Abstract
Machine learning (ML) models that classify a sample as non-indicative or
indicative of life can play an important role in planning life-detection
missions. They are based on clearly defined and consistent algorithms,
regardless of sample type or origin, and make their predictions from
weighted combinations of multiple features rather than from any singular
feature. These weighted combinations can reveal the most informative
measurements within the operational constraints of a life-detection
mission. The Ladder of Life Detection (Neveu 2018) identifies the need
for an understanding of how combinations of multiple biosignatures
affect overall confidence. The present work provides a starting point to
answer this need, and future work will expand the data types to obtain
even more predictive combinations of features. Elemental composition and
isotope fractionation were chosen as the data types, as they are
available for both biogenic and abiogenic systems and not unique to
Earth biochemistry. Measurements of these data types across a wide range
of unambiguously non-indicative or indicative samples were gathered from
published literature. The varied sample measurements were then
integrated into twenty-one representative samples. The ML models only
made binary classifications of non-indicative or indicative of life.

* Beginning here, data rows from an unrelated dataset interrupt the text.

/-- The intervals of a record cut to 100 s. -/
def cutLog : Nat → List (Nat × Int) → List (Nat × Int)
  | _, [] => []
  | left, (n, v) :: xs => if left = 0 then [] else (min n left, v) :: cutLog (left - min n left) xs

/-- The interval that ends now is put into the record of OFS (R175). -/
def State.creditOfs (s : State) : State :=
  s.onTmb fun x =>
    { x with ofsLog := if x.qual.tracks then cutLog hundredS ((s.tick - x.ofsAt, x.ofs) :: x.ofsLog) else x.ofsLog,
             ofsAt := s.tick }

/-- The mean OFS of the last 100 s in ACQ or LOCKED; 0 if fewer have passed (R175). -/
def meanOfs (l : List (Nat × Int)) : Int :=
  let n := (l.map Prod.fst).foldl (· + ·) 0
  if n < hundredS then 0
  else shown 175 (((l.map fun e => (e.1 : Int) * e.2).foldl (· + ·) 0 : Int) / ((n : Nat) : Rat))

/-- TP may emit in the quality in force (R178). -/
def State.tpAllowed (s : State) : Bool :=
  bit s.tpCfg 31 && match s.tmb.qual with
    | .none => false
    | .rtc | .host => bit s.tmbCfg 14
    | .acq | .locked | .holdover => true
    | .expired => bit s.tmbCfg 15

/-- Emission that ends for a reason other than a pending step is recorded (R178). -/
def State.tpSettle (s : State) (before : Qual) : State :=
  if s.tmb.tpOn && !s.tpAllowed then
    (s.onTmb fun x => { x with tpOn := false }).timeEmit 0x0906 before s.tmb.qual.code (sbits (word s.tmb.tpSec) 0 32) 0
  else s

/-- The quality becomes `q`. -/
def State.setQual (s : State) (q : Qual) : State :=
  let s := s.creditOfs
  s.onTmb fun x => { x with qual := q }

/-! ### The rate (R164 to R167) -/

/-- The greatest |RATE| and |OFS|. -/
def rateMax : Int := 219902325
def ofsMax : Int := 1099511

/-- The increment of T at each fabric tick, in 2^-72 s (R164). -/
def tickInc (rate : Int) : Nat := (shown 164 (((2 ^ 32 * (2 ^ 40 + rate) : Int) : Rat) / 120000000)).toNat

/-- T advanced by one fabric tick. -/
def State.advanceT (s : State) : State :=
  s.onTmb fun x => { x with t := (x.t + tickInc x.rate) % 2 ^ 120 }

/-- RATEM + OFS becomes RATE, clamped; an excursion beyond the bound is recorded once (R165). -/
def State.newRate (s : State) : State :=
  let sum := s.tmb.ratem + s.tmb.ofs
  let out := decide (rateMax < sum) || decide (sum < -rateMax)
  let enters := out && !s.tmb.range
  let s := s.onTmb fun x => { x with rate := clampInt (-rateMax) rateMax sum, range := out, resRun := 0 }
  if enters then s.timeEmit 0x090A s.tmb.qual 0 (sbits (word (twos 32 sum)) 0 32) (twos 40 sum / 2 ^ 32 : Nat) else s

/-- The source is lost in ACQ or LOCKED: the time base enters HOLDOVER (R175). With RESFLT, OFS stands (R167). -/
def State.loseSource (s : State) : State :=
  if s.tmb.qual.tracks then
    let before := s.tmb.qual
    let s := s.setQual .holdover
    let s := s.onTmb fun x => { x with holdAt := some s.tick, ofs := if x.resflt then x.ofs else meanOfs x.ofsLog }
    let s := if s.tmb.resflt then s else s.newRate
    (s.timeEmit 0x0902 before 0 (quarterNs s.tmb.d) s.tmb.ofs).tpSettle before
  else s

/-- One computation of RATE; `ok` = its residue agrees (R167). -/
def State.computeRate (s : State) (ok : Bool) : State :=
  if s.tmb.resflt then s
  else if ok then s.newRate
  else
    let s := s.onTmb fun x => { x with resRun := x.resRun + 1, resCnt := satNat 65535 (x.resCnt + 1) }
    let s := (s.count 0x0E 1).timeEmit 0x0908 s.tmb.qual s.tmb.resRun s.tmb.resCnt 0
    if 3 ≤ s.tmb.resRun then
      let s := s.onTmb fun x => { x with resflt := true }
      (s.timeEmit 0x0909 s.tmb.qual 3 s.tmb.resCnt (sbits (word (twos 32 s.tmb.rate)) 0 32)).loseSource
    else s

/-- OFS takes a value and RATE follows. -/
def State.setOfs (s : State) (v : Int) (ok : Bool) : State :=
  if s.tmb.resflt then s
  else (s.creditOfs.onTmb fun x => { x with ofs := v }).computeRate ok

/-- OFS so that d decays with TCONST, within the clamp (R165, R166). -/
def State.steer (s : State) (d : Rat) (ok : Bool) : State :=
  s.setOfs (clampInt (-ofsMax) ofsMax (shown 166 (-(d / (s.tconst : Nat)) * 2 ^ 40))) ok

/-- The bins of the model as its prediction reads them. -/
def OscModel.means (m : OscModel) : List (Option Rat) := m.bins.toList.map fun b => if b.n = 0 then none else some b.mean

/-- The bin of a TCXO temperature (R176). -/
def oscBin (milliC : Int) : Fin 145 := Fin.ofNat 145 (clampInt 0 144 ((milliC + 40000) / 1000)).toNat

/-- The model with the rate in force learnt at a temperature (R176). -/
def OscModel.learn (m : OscModel) (milliC rate : Int) : OscModel :=
  { bins := upd m.bins (oscBin milliC) fun b => { n := b.n + 1, mean := (b.mean * (b.n : Nat) + rate) / ((b.n + 1 : Nat) : Rat) },
    slope := Config.oscSlope m.slope rate m.learnt, learnt := m.learnt + 1 }

/-- TRAINED: 24 h learnt and the bins within ±2 K filled (R176). -/
def OscModel.trained (m : OscModel) (milliC : Int) : Bool :=
  decide (864000 ≤ m.learnt) &&
    (idx 145).all fun i => decide (2 < ((i.val : Int) - ((oscBin milliC).val : Int)).natAbs) || decide (0 < m.bins[i].n)

def State.trained (s : State) : Bool := s.tmb.model.trained s.tmb.tcxo

/-- RATEM_UPDATE: every 100 ms the model learns while LOCKED and predicts RATEM at the TCXO temperature; RATE follows
(R165, R167, R176). `ok` = the residue agrees. -/
def execRatemUpdate (milliC : Int) (ok : Bool) (s : State) : Out :=
  .next (
    let s := s.onTmb fun x =>
      { x with tcxo := milliC, model := if x.qual = .locked then x.model.learn milliC x.rate else x.model }
    if s.tmb.resflt then s
    else
      let m := s.tmb.model
      (s.onTmb fun x => { x with ratem := Config.oscRate m.means m.slope milliC m.learnt }).computeRate ok)

/-- ANTDLY in seconds. -/
def State.antDly (s : State) : Rat := (bits s.tmb.dly 0 16 : Nat) / 4000000000

/-- The mean of a list of offsets. -/
def meanRat (xs : List Rat) : Rat := if xs.isEmpty then 0 else xs.foldl (· + ·) 0 / (xs.length : Nat)

/-- d of a measurement: for GNSS the clock bias in 2^-72 s minus ANTDLY; for the Clapper the mean over beacons (R166). -/
def State.dOf (s : State) (bias : Int) (ds : List Rat) : Rat :=
  if s.isWorker then meanRat ds else (bias : Rat) / 2 ^ 72 - s.antDly

/-- OFFSET_MEASUREMENT: d is measured and OFS steered in ACQ and LOCKED (R166). `bias` is the receiver clock bias of
the solution in 2^-72 s; on a worker the beacons of the interval give d. -/
def execOffsetMeasurement (bias : Int) (ok : Bool) (s : State) : Out :=
  .next (
    if s.timeSrc = 0 || (s.isWorker && s.hie.ds.isEmpty) then s
    else
      let d := s.dOf bias s.hie.ds
      let s := (s.onHie fun h => { h with ds := [] }).onTmb fun x => { x with d := d }
      if s.tmb.qual.tracks && s.tmb.pending.isNone then s.steer d ok else s)

/-! ### Judgement (R170 to R174) -/

/-- A pending host setting that something replaces completes with SUPERSEDED (R174). -/
def State.dropSetting (s : State) : State :=
  match s.tmb.pending with
  | some (.host k ref _) => (s.onTmb fun x => { x with pending := none }).answer (.host k ref) .superseded
  | _ => s

/-- A judgement acts: a slew below 2 µs, else a pending step (R170, R171). -/
def State.judge (s : State) (dj : Rat) (afresh ok : Bool) : State :=
  let before := s.tmb.qual
  let s := (s.dropSetting.setQual .acq).onTmb fun x => { x with d := dj, holdAt := none }
  if ratAbs dj < 2 / 1000000 then
    let s := (s.onTmb fun x => { x with pending := none }).steer dj ok
    s.timeEmit 0x0904 before 0 (quarterNs dj) 0
  else s.onTmb fun x => { x with pending := some (.judged dj afresh) }

/-- JUDGEMENT: a judgement set exists; `mean` is the mean clock bias of its three solutions in 2^-72 s, and on a worker
the first beacons since the source became valid give d_j (R170). -/
def execJudgement (mean : Int) (ok : Bool) (s : State) : Out :=
  .next (
    if s.timeSrc = 0 || s.tmb.resflt || s.tmb.qual.tracks || (s.isWorker && (!s.hie.srcOk || s.hie.firstDs.isEmpty)) then s
    else s.judge (s.dOf mean s.hie.firstDs) false ok)

/-- JUDGEMENT_AFRESH: |d| has stayed at 2 µs or more for 10 s in ACQ or LOCKED (R170). -/
def execJudgementAfresh (mean : Int) (ok : Bool) (s : State) : Out :=
  .next (
    if s.timeSrc = 0 || s.tmb.resflt || !s.tmb.qual.tracks then s
    else s.judge (s.dOf mean (if s.hie.ds.isEmpty then [s.tmb.d] else s.hie.ds)) true ok)

/-- Instants that mark running intervals move with a step, so that durations do not change (R172). -/
def moveInstant (change : Int) (i : Nat) : Nat := ((i : Int) + change).toNat

/-- T takes a value: the grids pass the step, and a step of more than 1 s clears Q10 (R172). -/
def State.stepTo (s : State) (t : Nat) : State :=
  let change := (t : Int) - (s.tmb.t : Int)
  let fine := change / 2 ^ 40
  let s := { s with ports := updAll s.ports fun _ x =>
    { x with period := { x.period with start := moveInstant fine x.period.start },
             edges := x.edges.map (moveInstant fine), invalAt := moveInstant fine x.invalAt } }
  let s := s.onTmb fun x => { x with t := t % 2 ^ 120 }
  if 2 ^ 72 < change.natAbs then s.staleAll else s

/-- Seconds of T now. -/
def State.secs (s : State) : Nat := s.tmb.t / 2 ^ 72

/-- The count of steps, and the manager's STEPCNT (R171, R235). -/
def State.countStep (s : State) : State :=
  let s := s.onTmb fun x => { x with steps := satNat 65535 (x.steps + 1), pending := none, d := 0 }
  if s.isWorker then s else s.onHie fun h => { h with stepCnt := (h.stepCnt + 1) % 16 }

/-- TIME_STEP as a record: the step in ns as a signed 64-bit number (R194). -/
def State.stepRecord (s : State) (before : Qual) (cause : Nat) (change : Rat) : State :=
  let ns := twos 64 (shown 194 (change * 1000000000))
  s.timeEmit 0x0903 before cause (sbits (word ns) 0 32) (sbits (word (ns / 2 ^ 32)) 0 32)

/-- TIME_STEP: at the whole second S the pending step or setting is applied (R171 to R174). -/
def execTimeStep (s : State) : Out :=
  .next (
    let sec := s.secs
    let before := s.tmb.qual
    match s.tmb.pending with
    | none => s
    | some (.judged dj afresh) =>
      let t := ((sec * 2 ^ 72 : Nat) : Int) - shown 171 (dj * 2 ^ 72)
      let s := (s.stepTo (t % 2 ^ 120).toNat).countStep
      (s.stepRecord before (if afresh then 2 else 0) (-dj)).setOfs 0 true
    | some (.manager c) =>
      let t := ((sec * 2 ^ 72 : Nat) : Int) + shown 171 (c * 2 ^ 72)
      let s := (s.stepTo (t % 2 ^ 120).toNat).countStep.onHie fun h => { h with stepApplied := true }
      (s.stepRecord before 1 c).setOfs 0 true
    | some (.host k ref secs) =>
      let s := ((s.stepTo (secs * 2 ^ 72)).countStep.setQual .host).onTmb fun x => { x with holdAt := none }
      let s := s.setOfs 0 true
      let s := s.emit { code := 0x0E02, session := some k, payload := le 6 sec ++ zeros 2 ++ le 6 secs ++ zeros 2
                          ++ le 1 k.val ++ le 1 before.code ++ le 1 s.tmb.qual.code ++ zeros 5 }
      (s.tpSettle before).answer (.host k ref) .ok)

/-- TIME_LOCKED: |d| has stayed below the lock threshold for 10 s in ACQ with no step pending (R168, R208). -/
def execTimeLocked (s : State) : Out :=
  .next (
    if s.tmb.qual = .acq && s.tmb.pending.isNone then
      let s := (s.setQual .locked).timeEmit 0x0901 .acq s.hop (quarterNs s.tmb.d) s.lockThr
      if s.isWorker then s.sendTables else s
    else s)

/-- LOCK_LOST: |d| at or above twice the lock threshold for 10 s returns LOCKED to ACQ (R170). -/
def execLockLost (s : State) : Out :=
  .next (if s.tmb.qual = .locked then s.setQual .acq else s)

/-! ### Holdover (R175, R176) -/

/-- TIME_HOLDOVER: the source is lost in ACQ or LOCKED (R175). -/
def execTimeHoldover (s : State) : Out := .next s.loseSource

/-- GNSS_SOLUTION_TIMEOUT: 3 s without a time solution lose the GNSS source (R168). -/
def execGnssSolutionTimeout (s : State) : Out := .next (if s.timeSrc = 1 then s.loseSource else s)

/-- Seconds in HOLDOVER or EXPIRED (TMB_HOLD). -/
def State.holdSecs (s : State) : Nat :=
  match s.tmb.holdAt with
  | some a => if s.tmb.qual = .holdover ∨ s.tmb.qual = .expired then (s.tick - a) / 120000000 else 0
  | none => 0

/-- TMB_ERR (R175). -/
def State.timeErr (s : State) : Nat := satNat (2 ^ 32 - 1) (Config.timeError s.tmb.qual.code s.holdSecs s.tmb.d)

/-- TIME_HOLDOVER_EXPIRED: HOLDLIM passes in HOLDOVER (R175, R178). -/
def execTimeHoldoverExpired (s : State) : Out :=
  .next (
    if s.tmb.qual = .holdover then
      let s := s.setQual .expired
      (s.timeEmit 0x0905 .holdover 0 s.holdLim (sbits (word s.timeErr) 0 32)).tpSettle .holdover
    else s)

Nonetheless, the indicative samples broadly fell into three categories:
mixed, non-alive, and alive. Four classification algorithms were trained
and tested with Monte Carlo simulations using a 70:30 train to
validation ratio. Between the models, around 75% of the test samples
were correctly classified, with variations in sensitivity and
specificity of the models. For elemental abundances predictive of a
non-indicative of life sample: all models found Ti and Si as strong and
Fe, Al, Mn, and Mg as medium. For predicting an indicative of life
sample, all models found C, N, and Carbon-13 as strong and K, H, P, and
Ca as medium. A weighted combination of multiple biosignatures is shown
to be a more effective approach to classifying sample-data than relying
on any individual biosignature or on an unweighted group of
biosignatures. Different models also made different chronic
misclassifications, suggesting that combining the outputs of multiple
models may be more effective than relying on the output of a singular
model. Which type of model to use may depend on the application, e.g.,
higher sensitivity models might be preferred in first-pass situations
where false-negatives are more costly than false-positives. Lastly, the
weighted combination of measurements in a model suggests how to combine
biosignatures to affect the overall confidence of the classification.
These results provide evidence of elemental biosignatures beyond the
CHNOPS of Earth-based life and serve as a proof of concept for
algorithmic biosignature classification.